### load required packages 

In [None]:
import pandas as pd
import numpy as np

import os
import glob
from functools import reduce

import statistics 
import matplotlib.pyplot as plt

import plotly.express as px
import plotly.graph_objects as go
from plotly.subplots import make_subplots

### load and clean data

In [None]:
df = pd.read_csv('./nft_data.csv', low_memory=False, dtype='unicode')
df['transaction_time'] = pd.to_datetime(df['transaction_time'],errors='coerce').dt.strftime('%Y-%m-%d %H:%M:%S')
df = df.drop(columns=['Unnamed: 0', 'Unnamed: 0.1', 'Unnamed: 0.1.1', 'Unnamed: 0.1.1.1'])

# data cleaning
df = df.rename(columns = {'payment_tocken':'payment_token'})

# reorganize dataframe 
df = df[['id', 'name', 'asset_name', 'collection_slug_x', 'asset_contract_type', 
         'schema_name', 'event_type', 'description', 'traits', 'trait_type',
         'trait_value', 'num_sales', 'creator_adress', 'created_date_x',
         'transaction_time', 'total_price', 'payment_token', 'token_usd_price',
         'total_usd_price', 'to_account', 'seller_account', 'seller_address',
         'winner_account', 'winner_address', 'owner_address',
         'image_url', 'image_original_url']]

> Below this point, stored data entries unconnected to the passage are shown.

theorem State.repeatSending_norise (s : State) (b : BayNo) (x : Exchange) : NoRise s (s.repeatSending b x) :=
  (s.updLineBay_norise b (fun l => { l.sent x s.elapsed with opn := l.opn.map (fun o => { o with sentAt := s.elapsed }) })
    (fun l => LineBay.exposure_what (l.sent_held x s.elapsed) (by cases h : l.opn <;> rfl))).trans
    (State.carry_norise _ b x true)

theorem State.count_norise (s : State) (b : BayNo) (o : PostOutcome) : NoRise s (s.count b o) := by
  unfold State.count
  split
  · exact s.updLineBay_norise b _ (fun l => by cases o <;> exact LineBay.exposure_le (Nat.le_refl _) rfl)
  · exact .refl s

theorem State.endExchange_norise (s : State) (b : BayNo) : NoRise s (s.endExchange b) :=
  (s.updLineBay_norise b (fun l => { l with opn := none })
    (fun l => LineBay.exposure_closed (Nat.le_max_left l.held l.openGrant) rfl)).trans (State.freeLine_norise _)

/-- What a Grant's outcome leaves held was in the exposure before: the Grant is still open. -/
theorem State.grantHeld_norise (s : State) (b : BayNo) {v : Nat} {o : OpenX} (ho : (s.lineBay b).opn = some o)
    (hv : o.what = .grant v) (held : LineBay → Nat) (hh : held (s.lineBay b) ≤ max (s.lineBay b).held v) :
    NoRise s (s.updLineBay b (fun l => { l with held := held l })) := by
  refine ⟨fun c => ?_⟩
  by_cases hc : c = b
  · subst hc
    rw [State.lineBay_updLineBay]
    have h : (s.lineBay c).exposure = max (s.lineBay c).held v := by
      rw [LineBay.exposure_eq, ho]
      simp [OpenX.value, hv]
    have h' : ({ s.lineBay c with held := held (s.lineBay c) } : LineBay).exposure = max (held (s.lineBay c)) v := by
      rw [LineBay.exposure_eq]
      simp [ho, OpenX.value, hv]
    rw [h, h']
    omega
  · rw [State.lineBay_updLineBay_ne _ _ hc]

theorem State.endGrant_norise (s : State) (b : BayNo) (before : Nat) : NoRise s (s.endGrant b before) :=
  ((s.updLineBay_norise b (fun l => { l with increase := false }) (fun _ => LineBay.exposure_le (Nat.le_refl _) rfl)).trans
    (State.endExchange_norise _ b)).trans (State.noteExposure_norise _ b before)

theorem State.finishGrant_norise (s : State) (b : BayNo) {v : Nat} {x : OpenX} (hx : (s.lineBay b).opn = some x)
    (hv : x.what = .grant v) (sentAt : Nat) (o : PostOutcome) : NoRise s (s.finishGrant b v sentAt o) := by
  have h : NoRise s ((s.updLineBay b (fun l => { l with held := if o = .accept then v else l.held })).count b o) :=
    NoRise.trans (s.grantHeld_norise b hx hv (fun l => if o = .accept then v else l.held) (by split <;> omega))
      (State.count_norise _ b o)
  unfold State.finishGrant
  dsimp only
  revert h
  generalize (s.updLineBay b (fun l => { l with held := if o = .accept then v else l.held })).count b o = s1
  intro h
  generalize ((s.lineBay b).increase && o == .refuse) = up
  generalize s.exposure b = before
  have h2 : NoRise s ((if s1.atFaultLimit b then s1.faultLimit b else s1).endGrant b before) := by
    refine NoRise.trans ?_ (State.endGrant_norise _ b before)
    split
    · exact h.trans (State.faultLimit_norise s1 b)
    · exact h
  revert h2
  generalize (if s1.atFaultLimit b then s1.faultLimit b else s1).endGrant b before = s2
  intro h2
  have h3 : NoRise s (if up then s2.refusedIncrease b else s2) := by
    split
    · exact h2.trans (State.refusedIncrease_norise _ b)
    · exact h2
  revert h3
  generalize (if up then s2.refusedIncrease b else s2) = s3
  intro h3
  split
  · exact h3
  · refine NoRise.trans ?_ (State.reconcile_norise _ b)
    refine NoRise.trans ?_ (State.decreaseDone_norise _ b)
    exact h3.trans (State.updLineBay_norise _ b _ (fun _ => LineBay.exposure_le (Nat.le_refl _) rfl))

theorem State.wakeAccepted_norise (s : State) (b : BayNo) (period : Nat) : NoRise s (s.wakeAccepted b period) := by
  unfold State.wakeAccepted
  dsimp only
  split
  · exact (s.updBay_norise b _).trans (State.updBay_norise _ b _)
  · exact s.updBay_norise b _

theorem State.wakeNotAccepted_norise (s : State) (b : BayNo) (period : Nat) : NoRise s (s.wakeNotAccepted b period) := by
  unfold State.wakeNotAccepted
  dsimp only
  split
  · exact (s.updBay_norise b _).trans (State.wakeTryFailed_norise _ b)
  · exact s.updBay_norise b _

theorem State.finishWake_norise (s : State) (b : BayNo) (period : Nat) (o : PostOutcome) :
    NoRise s (s.finishWake b period o) := by
  unfold State.finishWake
  dsimp only
  refine NoRise.trans ((s.endExchange_norise b).trans (State.count_norise _ b o)) ?_
  split
  · exact (State.updBay_norise _ b _).trans (State.faultLimit_norise _ b)
  · split
    · exact State.wakeAccepted_norise _ b period
    · exact State.wakeNotAccepted_norise _ b period
    · exact State.wakeNotAccepted_norise _ b period

theorem State.finishUnlock_norise (s : State) (b : BayNo) (age : Nat) (o : PostOutcome) :
    NoRise s (s.finishUnlock b age o) := by
  have h : NoRise s ((s.endExchange b).count b o) := (s.endExchange_norise b).trans (State.count_norise _ b o)
  have h' : NoRise s (if o = .accept then (s.endExchange b).count b o
      else ((s.endExchange b).count b o).updLineBay b (fun l => { l with pUnlock := some age })) := by
    split
    · exact h
    · exact h.trans (State.updLineBay_norise _ b _ (fun _ => LineBay.exposure_le (Nat.le_refl _) rfl))
  unfold State.finishUnlock
  dsimp only
  by_cases hf : State.atFaultLimit (if o = .accept then (s.endExchange b).count b o
      else ((s.endExchange b).count b o).updLineBay b (fun l => { l with pUnlock := some age })) b = true
  · rw [if_pos hf]
    exact h'.trans (State.faultLimit_norise _ b)
  · rw [if_neg hf]
    exact h'

theorem State.finishPoll_norise (s : State) (b : BayNo) (o : PostOutcome) : NoRise s (s.finishPoll b o) := by
  have h : NoRise s ((s.endExchange b).count b o) := (s.endExchange_norise b).trans (State.count_norise _ b o)
  unfold State.finishPoll
  dsimp only
  split
  · exact h.trans (State.faultLimit_norise _ b)
  · exact h

theorem State.finish_norise (s : State) (b : BayNo) (o : PostOutcome) : NoRise s (s.finish b o) := by
  unfold State.finish
  split
  · exact s.finishPoll_norise b o
  case h_2 h => exact s.finishGrant_norise b h rfl _ o
  · exact s.finishWake_norise b _ o
  · exact s.finishUnlock_norise b _ o
  · exact s.freeLine_norise

theorem State.windowOver_norise (s : State) : NoRise s s.windowOver := by
  unfold State.windowOver
  split
  · exact .refl s
  · split
    · exact s.freeLine_norise
    · split
      · exact s.finish_norise _ _
      · exact s.repeatSending_norise _ _

theorem State.runWindow_norise (s : State) : NoRise s s.runWindow := by
  unfold State.runWindow
  split
  · exact .refl s
  · exact (s.runTo_norise _).trans (State.windowOver_norise _)

theorem State.silence_norise (s : State) : NoRise s s.silence := by
  unfold State.silence
  split
  · split
    · exact s.runWindow_norise
    · exact s.runWindow_norise.trans (State.runWindow_norise _)
  · exact .refl s

/-- R127: an answer raises no exposure when what takes it raises none. -/
theorem State.answer_norise (s : State) {take : State → State} (h : NoRise s (take s)) : NoRise s (s.answer take) := by
  unfold State.answer
  split
  · split
    · exact s.freeLine_norise
    · exact h
  · exact .refl s

theorem State.takeOutcome_norise (s : State) (b : BayNo) (k : Exchange → Bool) (o : PostOutcome) :
    NoRise s (s.takeOutcome b k o) := by
  unfold State.takeOutcome
  split
  · split
    · exact s.silence_norise
    · exact s.answer_norise (s.finish_norise b _)
    · exact s.answer_norise (s.finish_norise b _)
  · exact .refl s

theorem State.defer_norise (s : State) (b : BayNo) {o : OpenX} (ho : (s.lineBay b).opn = some o) :
    NoRise s (s.defer b o) := by
  unfold State.defer
  dsimp only
  split
  · exact s.finish_norise b _
  · exact (s.updLineBay_norise_at b _ (LineBay.exposure_what rfl (by rw [ho]; rfl))).trans (State.freeLine_norise _)

theorem State.deferOpen_norise (s : State) (b : BayNo) : NoRise s (s.deferOpen b) := by
  unfold State.deferOpen
  split
  case h_1 h => exact s.defer_norise b h
  · exact s.freeLine_norise

theorem State.takeDefer_norise (s : State) (b : BayNo) : NoRise s (s.takeDefer b) := by
  unfold State.takeDefer
  split
  · exact s.answer_norise (s.deferOpen_norise b)
  · exact .refl s

/-! ### Sending, and the sum of the exposures -/

theorem State.exposure_eq (s : State) (b : BayNo) : s.exposure b = (s.lineBay b).exposure := rfl

theorem State.exposureSum_eq (s : State) : s.exposureSum = ∑ b : BayNo, s.exposure b := (Fin.sum_univ_def _).symm
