-- ==== Sys2Proof/Laws/ExposureCommands.lean ====
section
/-! SUPPORT. The rounds, the inputs, the settings and the owners of the requests: no command but a post status carries the
sum of the exposures further over the effective ceiling (R137). -/

namespace Sys2Proof.Machine

/-! ### Round -/

theorem State.closeMissed_norise (s : State) (now : Nat) : NoRise s (s.closeMissed now) :=
  .foldl (fun t tag => t.closeOrder_norise tag .missed) _ s

theorem State.dropWindows_norise (s : State) (now : Nat) : NoRise s (s.dropWindows now) := .of_same rfl

theorem State.clearDormantDeferred_norise (s : State) : NoRise s s.clearDormantDeferred := by
  refine .foldl (fun t x => ?_) _ s
  exact t.updOrder_norise _ _

theorem State.changePhase_norise (s : State) (now : Nat) (x : BayNo × Nat) : NoRise s (s.changePhase now x) := by
  unfold State.changePhase
  split
  · exact .refl s
  · split
    · exact .refl s
    · dsimp only
      split
      · refine NoRise.trans ?_ (State.append_norise _ _ _ _)
        exact s.updOrder_norise _ _
      · exact s.updOrder_norise _ _

theorem State.changePhases_norise (s : State) (now : Nat) : NoRise s (s.changePhases now) :=
  .foldl (fun t x => t.changePhase_norise now x) _ s

theorem State.storeCaps_norise (s : State) : NoRise s s.storeCaps := by
  refine .foldl (fun t b => ?_) _ s
  split
  · split
    · exact t.withCap_norise b _
    · exact .refl t
  · exact .refl t

theorem State.setAtRisk_norise (s : State) (now : Nat) (x : BayNo × Nat) : NoRise s (s.setAtRisk now x) := by
  unfold State.setAtRisk
  split
  · exact .refl s
  · dsimp only
    split
    · exact .refl s
    · refine NoRise.trans ?_ (State.append_norise _ _ _ _)
      exact s.updOrder_norise _ _

theorem State.setAtRisks_norise (s : State) (now : Nat) : NoRise s (s.setAtRisks now) :=
  .foldl (fun t x => t.setAtRisk_norise now x) _ s

theorem State.handWake_norise (s : State) (b : BayNo) : NoRise s (s.handWake b) := by
  unfold State.handWake
  refine NoRise.trans (t := (s.updBay b (fun r => { r with wakePending := true })).updLineBay b (fun l =>
    { l with pWake := some ⟨s.cfg.wakePulse, s.line.nextAge, (s.bay b).dormantSince.getD 0⟩ })) ?_ ?_
  · exact (s.updBay_norise b _).trans
      (State.updLineBay_norise _ b _ (fun _ => LineBay.exposure_le (Nat.le_refl _) rfl))
  · exact .of_same rfl

theorem State.wakeDecision_norise (s : State) (now : Nat) (x : BayNo × Nat) : NoRise s (s.wakeDecision now x) := by
  unfold State.wakeDecision
  split
  · exact .refl s
  · split
    · split
      · split
        · exact .refl s
        · exact (s.updBay_norise _ _).trans (State.append_norise _ _ _ _)
      · split
        · exact .refl s
        · exact s.handWake_norise _
    · exact .refl s

theorem State.wakeDecisions_norise (s : State) (now : Nat) : NoRise s (s.wakeDecisions now) :=
  .foldl (fun t x => t.wakeDecision_norise now x) _ s

theorem State.setDeferred_norise (s : State) (now : Nat) : NoRise s (s.setDeferred now) := by
  refine .foldl (fun t x => ?_) _ s
  split
  · exact .refl t
  · exact t.updOrder_norise _ _

theorem State.roundResult_norise (s : State) (ranking : List BayNo) (grants : List (BayNo × Nat)) :
    NoRise s (s.roundResult ranking grants) := by
  unfold State.roundResult
  dsimp only
  refine NoRise.trans ?_ (.foldl (fun t b => ?_) _ _)
  · exact .of_same rfl
  split
  · exact .refl t
  · exact t.reconcile_norise b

df = df.rename(columns = {'collection_slug_x':'collection_slug',
                          'created_date_x':'created_date'})

df['id'] = df['id'].astype(float).astype(int)
df['total_usd_price'] = df['total_usd_price'].astype(float)
df['num_sales'] = df['num_sales'].astype(int)

# replace NaN  
df.loc[df['asset_name']=='Art Blocks','collection_slug'] = 'art-blocks'
df.loc[df['asset_name']=='BoredApeYachtClub','collection_slug'] = 'boredapeyachtclub'
df.loc[df['asset_name']=='Rarible V1','collection_slug'] = 'rarible'
df.loc[df['asset_name']=='SuperRare','collection_slug'] = 'superrare'
df.loc[df['asset_name']=='Beeple Round 2','collection_slug'] = 'beeple-everydays'
df.loc[df['asset_name']=='Hashmasks','collection_slug'] = 'hashmasks'
df.loc[df['asset_name']=='Beeple Round 2 Open Edition','collection_slug'] = 'beeple-everydays'
df.loc[df['asset_name']=='Makersplace V2','collection_slug'] = 'makersplace'
df.loc[df['asset_name']=='Wrapped Cryptopunks','collection_slug'] = 'wrapped-cryptopunks'
df.loc[df['asset_name']=='CryptoPunks','collection_slug'] = 'cryptopunks'
df.loc[df['asset_name']=='MakersPlace V3','collection_slug'] = 'makersplace'
df.loc[df['asset_name']=='MakersPlace','collection_slug'] = 'makersplace'
df.loc[df['asset_name']=='Autoglyphs','collection_slug'] = 'autoglyphs'

### get data for each collection

In [None]:
# define function to get all events for each collection
def get_collection(df, slug):
    df_slug = df.loc[df['collection_slug'] == slug]
    return df_slug

beeple_df = get_collection(df, 'beeple-everydays')
artblocks_df = get_collection(df, 'art-blocks')
hashmasks_df = get_collection(df, 'hashmasks')
superrare_df = get_collection(df, 'superrare')
boredapeyachtclub_df = get_collection(df, 'boredapeyachtclub')
rarible_df = get_collection(df, 'rarible')
makersplace_df = get_collection(df, 'makersplace')
wrappedcryptopunks_df = get_collection(df, 'wrapped-cryptopunks')
cryptopunks_df = get_collection(df, 'cryptopunks')
autoglyphs_df = get_collection(df, 'autoglyphs')


### price box plot

In [None]:
# only keep successsful events
suc_df = df.loc[df['event_type'] == 'successful']
# drop NAN price
suc_df = suc_df.dropna(subset=['total_usd_price'])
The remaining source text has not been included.